In comparison to CTT, person’s proficiency parameters in IRT are independent of the test difficulty. It allows comparing persons even in case of partial replacement of items. However, IRT is demanding in terms of required sample sizes to obtain stable parameter estimates. For instance, Hambleton and Jones (1993) suggest to use a minimum of 500 persons to fit the model.
The key issues which hamper the direct use of the common psychometric techniques in MOOCs are linked to understanding the concept of proficiency itself.
First, both CTT and IRT assume the proficiency does not change within a test (Lord & Novick, 1968). This way of understanding critically contrasts to the reality of processes in MOOCs and any learning process where the main product is the change of proficiency. MOOCs generate a change in proficiency at multiple levels. The first level is the level of assessment. Typically, a MOOC learner is allowed to use several (even an infinite number of) attempts to solve assessment tasks (Coursera, n.d.c.). If the learner fails at one attempt, he/she can be provided with help information, review a video lecture, use external materials, and then make a new attempt. Thus, the learner’s proficiency may change with each new attempt to solve the certain task or the assessment in a whole. The second level is the level of a course. A MOOC learner watches video lectures, practices with formative assessments, discusses problems on a course forum. These activities are the main source of learning. Obviously, the learner’s proficiency is not the same in two certain points of a course. Therefore, we cannot neglect the dynamic character of proficiency while estimating it.

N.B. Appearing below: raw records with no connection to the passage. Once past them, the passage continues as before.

-- ==== Sys2Proof/Laws/State.lean ====
section
/-! SUPPORT. One lemma for each field after each update of the state, so that no later proof unfolds a record update. -/

namespace Sys2Proof.Machine

/-! ### Generators -/

@[simp] theorem State.gen_setGen_same (s : State) (g : Gen) (G : GenState) : (s.setGen g G).gen g = G := by
  cases g <;> rfl

theorem State.gen_setGen_ne (s : State) {g h : Gen} (G : GenState) (hne : h ≠ g) : (s.setGen g G).gen h = s.gen h := by
  cases g <;> cases h <;> first | rfl | exact absurd rfl hne

@[simp] theorem State.gen_setGen_other (s : State) (g : Gen) (G : GenState) : (s.setGen g G).gen g.other = s.gen g.other := by
  cases g <;> rfl

@[simp] theorem State.setGen_gen (s : State) (g : Gen) : s.setGen g (s.gen g) = s := by cases g <;> rfl

@[simp] theorem State.gen_modGen_same (s : State) (g : Gen) (f : GenState → GenState) : (s.modGen g f).gen g = f (s.gen g) := by
  cases g <;> rfl

theorem State.gen_modGen_ne (s : State) {g h : Gen} (f : GenState → GenState) (hne : h ≠ g) : (s.modGen g f).gen h = s.gen h := by
  cases g <;> cases h <;> first | rfl | exact absurd rfl hne

/-- A generator after an update of generator `g`. -/
theorem State.gen_modGen (s : State) (g h : Gen) (f : GenState → GenState) :
    (s.modGen g f).gen h = if h = g then f (s.gen g) else s.gen h := by
  cases g <;> cases h <;> rfl

/-- A generator after generator `g` is replaced. -/
theorem State.gen_setGen (s : State) (g h : Gen) (G : GenState) :
    (s.setGen g G).gen h = if h = g then G else s.gen h := by
  cases g <;> cases h <;> rfl

theorem Gen.other_ne (g : Gen) : g.other ≠ g := by cases g <;> decide

theorem Gen.ne_iff_other {g h : Gen} : h ≠ g ↔ h = g.other := by cases g <;> cases h <;> decide

@[simp] theorem State.setGen_now (s : State) (g : Gen) (G : GenState) : (s.setGen g G).now = s.now := by cases g <;> rfl
@[simp] theorem State.setGen_host (s : State) (g : Gen) (G : GenState) : (s.setGen g G).host = s.host := by cases g <;> rfl
@[simp] theorem State.setGen_sm (s : State) (g : Gen) (G : GenState) : (s.setGen g G).sm = s.sm := by cases g <;> rfl
@[simp] theorem State.setGen_trace (s : State) (g : Gen) (G : GenState) : (s.setGen g G).trace = s.trace := by cases g <;> rfl
@[simp] theorem State.setGen_faulted (s : State) (g : Gen) (G : GenState) : (s.setGen g G).faulted = s.faulted := by cases g <;> rfl
@[simp] theorem State.setGen_inputs (s : State) (g : Gen) (G : GenState) : (s.setGen g G).inputs = s.inputs := by cases g <;> rfl
@[simp] theorem State.setGen_params (s : State) (g : Gen) (G : GenState) : (s.setGen g G).params = s.params := by cases g <;> rfl

@[simp] theorem State.modGen_now (s : State) (g : Gen) (f : GenState → GenState) : (s.modGen g f).now = s.now := by cases g <;> rfl
@[simp] theorem State.modGen_host (s : State) (g : Gen) (f : GenState → GenState) : (s.modGen g f).host = s.host := by cases g <;> rfl
@[simp] theorem State.modGen_sm (s : State) (g : Gen) (f : GenState → GenState) : (s.modGen g f).sm = s.sm := by cases g <;> rfl
@[simp] theorem State.modGen_trace (s : State) (g : Gen) (f : GenState → GenState) : (s.modGen g f).trace = s.trace := by cases g <;> rfl
@[simp] theorem State.modGen_faulted (s : State) (g : Gen) (f : GenState → GenState) : (s.modGen g f).faulted = s.faulted := by cases g <;> rfl
@[simp] theorem State.modGen_inputs (s : State) (g : Gen) (f : GenState → GenState) : (s.modGen g f).inputs = s.inputs := by cases g <;> rfl
@[simp] theorem State.modGen_params (s : State) (g : Gen) (f : GenState → GenState) : (s.modGen g f).params = s.params := by cases g <;> rfl

/-! ### Host position, engine, pin, delay, response -/

@[simp] theorem State.setPhase_now (s : State) (p : HostPhase) : (s.setPhase p).now = s.now := rfl
@[simp] theorem State.setPhase_ops (s : State) (p : HostPhase) : (s.setPhase p).ops = s.ops := rfl
@[simp] theorem State.setPhase_prog (s : State) (p : HostPhase) : (s.setPhase p).prog = s.prog := rfl
@[simp] theorem State.setPhase_sm (s : State) (p : HostPhase) : (s.setPhase p).sm = s.sm := rfl
@[simp] theorem State.setPhase_trace (s : State) (p : HostPhase) : (s.setPhase p).trace = s.trace := rfl
@[simp] theorem State.setPhase_faulted (s : State) (p : HostPhase) : (s.setPhase p).faulted = s.faulted := rfl
@[simp] theorem State.setPhase_inputs (s : State) (p : HostPhase) : (s.setPhase p).inputs = s.inputs := rfl
@[simp] theorem State.setPhase_params (s : State) (p : HostPhase) : (s.setPhase p).params = s.params := rfl
@[simp] theorem State.setPhase_gen (s : State) (p : HostPhase) (g : Gen) : (s.setPhase p).gen g = s.gen g := by cases g <;> rfl
@[simp] theorem State.setPhase_phase (s : State) (p : HostPhase) : (s.setPhase p).host.phase = p := rfl
@[simp] theorem State.setPhase_cmd (s : State) (p : HostPhase) : (s.setPhase p).host.cmd = s.host.cmd := rfl
@[simp] theorem State.setPhase_wakeAt (s : State) (p : HostPhase) : (s.setPhase p).host.wakeAt = s.host.wakeAt := rfl
@[simp] theorem State.setPhase_resp (s : State) (p : HostPhase) : (s.setPhase p).host.resp = s.host.resp := rfl
@[simp] theorem State.setPhase_load (s : State) (p : HostPhase) : (s.setPhase p).host.load = s.host.load := rfl

@[simp] theorem State.modSm_now (s : State) (f : SmState → SmState) : (s.modSm f).now = s.now := rfl
@[simp] theorem State.modSm_ops (s : State) (f : SmState → SmState) : (s.modSm f).ops = s.ops := rfl
@[simp] theorem State.modSm_prog (s : State) (f : SmState → SmState) : (s.modSm f).prog = s.prog := rfl
@[simp] theorem State.modSm_host (s : State) (f : SmState → SmState) : (s.modSm f).host = s.host := rfl
@[simp] theorem State.modSm_trace (s : State) (f : SmState → SmState) : (s.modSm f).trace = s.trace := rfl
@[simp] theorem State.modSm_faulted (s : State) (f : SmState → SmState) : (s.modSm f).faulted = s.faulted := rfl
@[simp] theorem State.modSm_inputs (s : State) (f : SmState → SmState) : (s.modSm f).inputs = s.inputs := rfl
@[simp] theorem State.modSm_params (s : State) (f : SmState → SmState) : (s.modSm f).params = s.params := rfl
@[simp] theorem State.modSm_sm (s : State) (f : SmState → SmState) : (s.modSm f).sm = f s.sm := rfl
@[simp] theorem State.modSm_gen (s : State) (f : SmState → SmState) (g : Gen) : (s.modSm f).gen g = s.gen g := by cases g <;> rfl

@[simp] theorem pinWrite_now (g : Gen) (l : Level) (s : State) : (pinWrite g l s).now = s.now := by cases g <;> rfl
@[simp] theorem pinWrite_host (g : Gen) (l : Level) (s : State) : (pinWrite g l s).host = s.host := by cases g <;> rfl
@[simp] theorem pinWrite_sm (g : Gen) (l : Level) (s : State) : (pinWrite g l s).sm = s.sm := by cases g <;> rfl
@[simp] theorem pinWrite_faulted (g : Gen) (l : Level) (s : State) : (pinWrite g l s).faulted = s.faulted := by cases g <;> rfl
@[simp] theorem pinWrite_inputs (g : Gen) (l : Level) (s : State) : (pinWrite g l s).inputs = s.inputs := by cases g <;> rfl
@[simp] theorem pinWrite_params (g : Gen) (l : Level) (s : State) : (pinWrite g l s).params = s.params := by cases g <;> rfl
@[simp] theorem pinWrite_trace (g : Gen) (l : Level) (s : State) :
    (pinWrite g l s).trace = s.trace ++ [{ time := s.now, gen := g, level := l }] := rfl
theorem pinWrite_gen (g h : Gen) (l : Level) (s : State) :
    (pinWrite g l s).gen h = if h = g then { s.gen g with pinLevel := l } else s.gen h := by cases g <;> cases h <;> rfl
@[simp] theorem pinWrite_gen_same (g : Gen) (l : Level) (s : State) :
    (pinWrite g l s).gen g = { s.gen g with pinLevel := l } := by cases g <;> rfl
@[simp] theorem pinWrite_gen_other (g : Gen) (l : Level) (s : State) : (pinWrite g l s).gen g.other = s.gen g.other := by
  cases g <;> rfl

@[simp] theorem delay_now (d : Nat) (s : State) : (delay d s).now = s.now := rfl
@[simp] theorem delay_ops (d : Nat) (s : State) : (delay d s).ops = s.ops := rfl
@[simp] theorem delay_prog (d : Nat) (s : State) : (delay d s).prog = s.prog := rfl
@[simp] theorem delay_sm (d : Nat) (s : State) : (delay d s).sm = s.sm := rfl
@[simp] theorem delay_trace (d : Nat) (s : State) : (delay d s).trace = s.trace := rfl
@[simp] theorem delay_faulted (d : Nat) (s : State) : (delay d s).faulted = s.faulted := rfl
@[simp] theorem delay_inputs (d : Nat) (s : State) : (delay d s).inputs = s.inputs := rfl
@[simp] theorem delay_params (d : Nat) (s : State) : (delay d s).params = s.params := rfl
@[simp] theorem delay_gen (d : Nat) (s : State) (g : Gen) : (delay d s).gen g = s.gen g := by cases g <;> rfl

@[simp] theorem respond_now (st : Status) (v : BitVec 16) (s : State) : (respond st v s).now = s.now := rfl
@[simp] theorem respond_ops (st : Status) (v : BitVec 16) (s : State) : (respond st v s).ops = s.ops := rfl
@[simp] theorem respond_prog (st : Status) (v : BitVec 16) (s : State) : (respond st v s).prog = s.prog := rfl
@[simp] theorem respond_sm (st : Status) (v : BitVec 16) (s : State) : (respond st v s).sm = s.sm := rfl
@[simp] theorem respond_trace (st : Status) (v : BitVec 16) (s : State) : (respond st v s).trace = s.trace := rfl
@[simp] theorem respond_faulted (st : Status) (v : BitVec 16) (s : State) : (respond st v s).faulted = s.faulted := rfl
@[simp] theorem respond_inputs (st : Status) (v : BitVec 16) (s : State) : (respond st v s).inputs = s.inputs := rfl
@[simp] theorem respond_params (st : Status) (v : BitVec 16) (s : State) : (respond st v s).params = s.params := rfl
@[simp] theorem respond_gen (st : Status) (v : BitVec 16) (s : State) (g : Gen) : (respond st v s).gen g = s.gen g := by cases g <;> rfl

Second, IRT assumes that proficiency (or a set of proficiencies) is a common cause of the learners’ responses. However, MOOC learners have a high degree of freedom because of low-stakes of such courses, especially in case of low or no integration in a curriculum. Online learners’ performance and retention are linked to a number of unrelated to knowledge emotional and motivational characteristics (de Barba, Kennedy, & Ainley, 2016; Hart, 2012; Hew & Cheung, 2014). Thus, the learner’s proficiency might not be a single determinant of correctness in his/her responses in MOOCs. Therefore, neglecting the importance of such factors in performance explanation might result in biased conclusions on proficiency – learners may perform weakly, not because they have low proficiency, but rather because they experience the lack of motivation.
At the same time there are at least two specific issues related to the observable side, indicators of proficiency, in MOOCs. First, changes in tests are relatively frequent in MOOCs – professors often replace or add new items on the fly. This is a critical limitation for CTT as discussed above, but also induced additional complexity for using IRT as the difficulty of new items typically is not known. A second issue is that IRT requires a relatively large number of items in assessments to provide accurate proficiency measures. Kruyen, Emons, and Sijtsma (2012) stated that the minimally required test length for individual level decisions is 40 items. By contrast, MOOCs often offer 15 or even fewer items in summative assessments which is a significant constraint for direct use of IRT. In addition, although the sample size issue might hamper the use of IRT in MOOCs due to the number of learners drops quickly, taking into account that the average number of MOOC enrollers is 43,000 and the average course completion rate is around 10% (Ferenstein, 2014), most courses meet the IRT requirement to use a minimum of 500 persons to fit the model (Hambleton & Jones, 1993).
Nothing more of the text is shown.